Task requirements: In the entries below, find the string "hostKey" and return each line holding it.

Supplied material:
★ ★ ★ ★ ★
-- ==== Sys2Proof/Laws/Steps.lean ====
section
/-! SUPPORT. Which step the machine takes, and what the bus operations and the driver's steps answer: the lemmas a proof cites
instead of unfolding them. -/

namespace Sys2Proof.Machine

/-! Alignment. -/

theorem aligned4_iff (a : Word) : aligned4 a = true ↔ a.toNat % 4 = 0 := by
  have h3 : a.toNat &&& 3 = a.toNat % 4 := Nat.and_two_pow_sub_one_eq_mod a.toNat 2
  simp only [aligned4, beq_iff_eq, ← BitVec.toNat_inj, BitVec.toNat_and, BitVec.toNat_ofNat, Nat.reducePow, Nat.reduceMod, h3,
    Nat.zero_mod]

theorem aligned4_add {a b : Word} (ha : aligned4 a = true) (hb : aligned4 b = true) : aligned4 (a + b) = true := by
  rw [aligned4_iff] at *
  rw [BitVec.toNat_add]
  omega

/-- Every register address is aligned under the constraints of R12 (R51). -/
theorem regAddr_aligned {c : Params} (h : c.registersOk) (r : Reg) : aligned4 (regAddr c r) = true := by
  obtain ⟨hb, ho, -⟩ := h
  simp only [Params.offsets, List.all_cons, List.all_nil, Bool.and_eq_true, Bool.and_true] at ho
  cases r <;> exact aligned4_add hb (by simp [ho])

theorem statusAddr_aligned {c : Params} (h : c.registersOk) : aligned4 (statusAddr c) = true := by
  obtain ⟨hb, ho, -⟩ := h
  simp only [Params.offsets, List.all_cons, List.all_nil, Bool.and_eq_true, Bool.and_true] at ho
  exact aligned4_add hb (by simp [ho])

/-! Which agent moves. -/

theorem step_of_running {s : State} (h : s.outcome = .running) : step s = runStep s := by simp [step, h]

/-- A running machine whose accelerator is not due takes a CCU step. -/
theorem step_ccu {s : State} (h : s.outcome = .running) (hd : s.accDue = false) : step s = ccuStep s.tick := by
  simp [step, h, runStep, hd]

/-- A running machine whose accelerator is due takes its completion step. -/
theorem step_acc {s : State} (h : s.outcome = .running) (hd : s.accDue = true) : step s = s.accComplete := by
  simp [step, h, runStep, hd]

theorem State.accDue_of_idle {s : State} (h : s.accBusy = false) : s.accDue = false := by simp [State.accDue, h]

theorem State.tick_of_idle {s : State} (h : s.accBusy = false) : s.tick = s := by simp [State.tick, h]

/-- A running machine with an idle accelerator takes a CCU step and nothing else. -/
theorem step_idle_acc {s : State} (h : s.outcome = .running) (hb : s.accBusy = false) : step s = ccuStep s := by
  rw [step_ccu h (State.accDue_of_idle hb), State.tick_of_idle hb]

@[simp] theorem State.tick_accBusy (s : State) : s.tick.accBusy = s.accBusy := by simp [State.accBusy]

theorem State.tick_accWait (s : State) : s.tick.accWait = if s.accBusy then s.accWait.map (· - 1) else s.accWait := by
  unfold State.tick
  split <;> simp

/-! Runs. -/

/-- A run begins with a step. -/
theorem run_succ {s t : State} (k : Nat) (h : step s = .next t) : core.run (k + 1) s = core.run k t := by
  have h' : core.step s = .next t := h
  simp only [Host.Core.run, h']

theorem run_one {s t : State} (h : step s = .next t) : core.run 1 s = .next t := run_succ 0 h

theorem run_zero (s : State) : core.run 0 s = .next s := rfl

/-- Two runs, one after the other. -/
theorem run_add {s t : State} {a : Nat} (b : Nat) (h : core.run a s = .next t) : core.run (a + b) s = core.run b t := by
  induction a generalizing s with
  | zero =>
    have hs : (Host.Outcome.next s : Result) = .next t := h
    cases hs
    rw [Nat.zero_add]
  | succ a ih =>
    rw [show a + 1 + b = (a + b) + 1 by omega]
    cases hs : step s with
    | next u =>
      rw [run_succ _ hs] at h ⊢
      exact ih h
    | fault f =>
      have hs' : core.step s = .fault f := hs
      simp [Host.Core.run, hs'] at h
    | refused r =>
      have hs' : core.step s = .refused r := hs
      simp [Host.Core.run, hs'] at h

/-! Which step a phase takes while the accelerator is idle. -/

theorem step_execFirst {s : State} {i : Instr} (h : s.outcome = .running) (hb : s.accBusy = false)
    (hp : s.phase = .execFirst i) : step s = exec i s := by simp [step_idle_acc h hb, ccuStep, hp]

theorem step_execHw {s : State} {k : HwStep} (h : s.outcome = .running) (hb : s.accBusy = false) (hp : s.phase = .execHw k) :
    step s = hwStep k s := by simp [step_idle_acc h hb, ccuStep, hp]

theorem step_execSw {s : State} {p : Block} {k : SwStep} (h : s.outcome = .running) (hb : s.accBusy = false)
    (hp : s.phase = .execSw p k) : step s = swStep p k s := by simp [step_idle_acc h hb, ccuStep, hp]

theorem step_execCalib {s : State} {c : CalibKind} {k : CalibStep} (h : s.outcome = .running) (hb : s.accBusy = false)
    (hp : s.phase = .execCalib c k) : step s = calibStep c k s := by simp [step_idle_acc h hb, ccuStep, hp]

theorem step_loop {s : State} {c : CalibKind} {i : Word} (h : s.outcome = .running) (hb : s.accBusy = false)
    (hp : s.phase = .loop c i) : step s = loopStep c i s := by simp [step_idle_acc h hb, ccuStep, hp]

theorem step_poll {s : State} (h : s.outcome = .running) (hd : s.accDue = false) (hp : s.phase = .poll) :
    step s = pollStep s.tick := by simp [step_ccu h hd, ccuStep, hp]

/-! The steps that go on. -/

theorem andThen_next {s : State} {f : State → Result} : andThen (.next s) f = f s := rfl

/-- What a sequence of two operations did when it answered a next state. -/
theorem andThen_eq_next {o : Result} {f : State → Result} {t : State} (h : andThen o f = .next t) :
    ∃ u, o = .next u ∧ f u = .next t := by
  cases o with
  | next u => exact ⟨u, rfl, h⟩
  | fault x => simp [andThen] at h
  | refused r => simp [andThen] at h

/-! The bus. -/

/-- A write to a register other than CMD sets the register and records `W` (R16, R53). -/
theorem busWrite32_set {r : Reg} {v : Word} {s : State} (ha : aligned4 (regAddr s.cfg r) = true) (hr : r ≠ .cmd) :
    busWrite32 r v s = .next ((s.setRegs (s.regs.write v r)).emit (.w (regAddr s.cfg r) v)) := by
  cases r <;> simp_all [busWrite32, State.afterWrite]

/-- A write of `START_VALUE` to CMD sets the register, records `W` and starts the engine (R112). -/
theorem busWrite32_start {s : State} (ha : aligned4 (regAddr s.cfg .cmd) = true) :
    busWrite32 .cmd s.cfg.startValue s =
      ((s.setRegs (s.regs.write s.cfg.startValue .cmd)).emit (.w (regAddr s.cfg .cmd) s.cfg.startValue)).startEngine := by
  simp [busWrite32, ha, State.afterWrite]

/-- What the engine does with a start (R112, R119). -/
theorem State.startEngine_cases (s : State) :
    (s.accBusy = true ∧ s.startEngine = .fault .startWhileBusy) ∨
    (s.accBusy = false ∧ descriptorOk s.cfg s.regs.descriptor = false ∧
      s.startEngine = .fault (.unspecifiedDescriptor s.regs.descriptor)) ∨
    (s.accBusy = false ∧ descriptorOk s.cfg s.regs.descriptor = true ∧
      s.startEngine =
        .next ((((s.setAccOp (some ⟨s.regs.descriptor, s.keyIn⟩)).setAccWait s.draws.latency).takeLatency).emit .start)) := by
  unfold State.startEngine
  cases s.accBusy <;> cases descriptorOk s.cfg s.regs.descriptor <;> simp

@[simp] theorem busyBit_statusWord (x : BitVec 31) (b : Bool) : busyBit (statusWord x b) = b := by
  cases b <;> simp [busyBit, statusWord]

@[simp] theorem State.busyBit_statusRead (s : State) : busyBit s.statusRead = s.accBusy := busyBit_statusWord _ _

/-! encrypt-hw, step by step (R98). -/

/-- The five events of HW2 (R102). -/
def programEvents (c : Params) (k : KeyStore) : List Event :=
  [.w (regAddr c .src) c.bufAddr, .w (regAddr c .dst) (k.dstWord c), .w (regAddr c .len) 16#32,
   .w (regAddr c .param) (k.paramWord c), .w (regAddr c .keyslot) (k.slot.setWidth 32)]

/-- HW1 under the constraints of R12. -/
theorem hwKeyCopy_next {s : State} (h : aligned4 s.cfg.keyRegion = true) :
    hwKeyCopy s = .next ((if s.keys.hostKey then (s.setKeyIn s.keys.material).emit (.k s.keys.material) else s).setPhase
      (.execHw .hw2)) := by
  unfold hwKeyCopy keyRegionWrite
  cases s.keys.hostKey <;> simp [h, andThen]

/-- HW2 under the constraints of R12. -/
theorem hwProgram_next {s : State} (h : s.cfg.registersOk) :
    hwProgram s = .next (((s.setRegs ⟨s.cfg.bufAddr, s.keys.dstWord s.cfg, 16#32, s.keys.paramWord s.cfg,
      s.keys.slot.setWidth 32, s.regs.cmd⟩).setTrace (s.trace ++ programEvents s.cfg s.keys)).setPhase (.execHw .hw3)) := by
  have ha := fun r => regAddr_aligned h r
  simp only [hwProgram, busWrite32, ha, State.afterWrite, andThen, State.emit_cfg, State.setRegs_cfg, if_true]
  refine congrArg Host.Outcome.next (State.ext ?_ ?_ ?_ ?_ ?_ ?_ ?_ ?_ ?_ ?_ ?_ ?_ ?_ ?_ ?_) <;>
    simp [KeyStore.descriptor, AccRegs.write, programEvents]

/-- One iteration of the busy-poll under the constraints of R12 (R105). -/
theorem pollStep_next {s : State} (h : s.cfg.registersOk) :
    pollStep s = .next (s.afterStatusRead.setPhase (if s.accBusy then .poll else .execHw .hw6)) := by
  simp [pollStep, statusAddr_aligned h]

end Sys2Proof.Machine
end

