-- ==== Sys2Proof/Tests/Slice0.lean ====
section
/-! SUPPORT. The model's own tests: well-formedness, the checks on the parameters, frames written out from 30_encoding.md,
vectors of 95_test_vectors.md (named in each comment), single steps, and for every obligation with hypotheses a state that
meets them. Fixture TF gives the concrete bytes. -/

namespace Sys2Proof.Tests

open Sys2Proof.Machine

set_option Elab.async false

/-- 16 bytes written as one hexadecimal number, byte 0 the most significant. -/
def blk (n : Nat) : Block := Vector.ofFn fun i => BitVec.ofNat 8 (n >>> (8 * (15 - i.val)))

/-- 32 bytes written as one hexadecimal number, byte 0 the most significant. -/
def key (n : Nat) : Key256 := Vector.ofFn fun i => BitVec.ofNat 8 (n >>> (8 * (31 - i.val)))

/-- A word of the AES key schedule written as one number, byte 0 the most significant. -/
def aesWord (n : Nat) : AesWord := Vector.ofFn fun i => BitVec.ofNat 8 (n >>> (8 * (3 - i.val)))

/-- The plaintext of the AD vectors. -/
def plain : Block := blk 0x00112233445566778899aabbccddeeff

/-- The 16-byte key of the KS and SW vectors. -/
def key16 : Block := blk 0x000102030405060708090a0b0c0d0e0f

/-- The 32-byte key of the KS and AD vectors. -/
def key32 : Key256 := key 0x000102030405060708090a0b0c0d0e0f101112131415161718191a1b1c1d1e1f

/-- The machine after the reset command under fixture TF, with values given for the next draws. -/
def base : State where
  cfg := .fixture
  keys := ⟨zeroKey, .l128, 0, 0⟩
  swKey := some zeroBlock
  trig := false
  phase := .idle
  outcome := .running
  ram := []
  regs := ⟨0, 0, 0, 0, 0, 0⟩
  keyIn := zeroKey
  accOp := none
  accWait := none
  slots := ⟨[(2, fixtureSlotKey)], [], []⟩
  inbox := []
  trace := []
  draws := ⟨[some 1], [5, 6], [key16], 0⟩

/-- `base` with these bytes on the wire. -/
def withWire (bytes : List Byte) : State := { base with inbox := bytes }

/-- `base` with this key store. -/
def withKeys (m : Key256) (l : KeyLength) (slot dest : SlotId) : State := { base with keys := ⟨m, l, slot, dest⟩ }

/-- `base` with this command begun: its frame taken, its first step next. -/
def begun (i : Instr) : State := { base with phase := .execFirst i }

/-- `base` between HW2 and HW3 or HW4, with the descriptor of its key store in the registers. -/
def programmed (k : HwStep) (trig : Bool) : State :=
  { base with
    phase := .execHw k, trig := trig, trace := if trig then [.t1] else [],
    regs := ⟨0x20000000, 0x20000000, 16, 9, 0, 0⟩ }

/-- `base` in the busy-poll, the operation in flight the one of its key store. -/
def polling (wait : Option Nat) : State :=
  { base with
    phase := .poll, trig := true, trace := [.t1, .start], accWait := wait,
    accOp := some ⟨⟨0x20000000, 0x20000000, 16, 9, 0⟩, zeroKey⟩ }

/-- `polling`, the operation redirected to slot 7. -/
def pollingRedirected : State :=
  { polling (some 0) with
    keys := ⟨zeroKey, .l128, 2, 7⟩, accOp := some ⟨⟨0x20000000, 7, 16, 0x11, 2⟩, zeroKey⟩ }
★ ★ ★ ★ ★
Finished exercise:
    hwKeyCopy s = .next ((if s.keys.hostKey then (s.setKeyIn s.keys.material).emit (.k s.keys.material) else s).setPhase
  cases s.keys.hostKey <;> simp [h, andThen]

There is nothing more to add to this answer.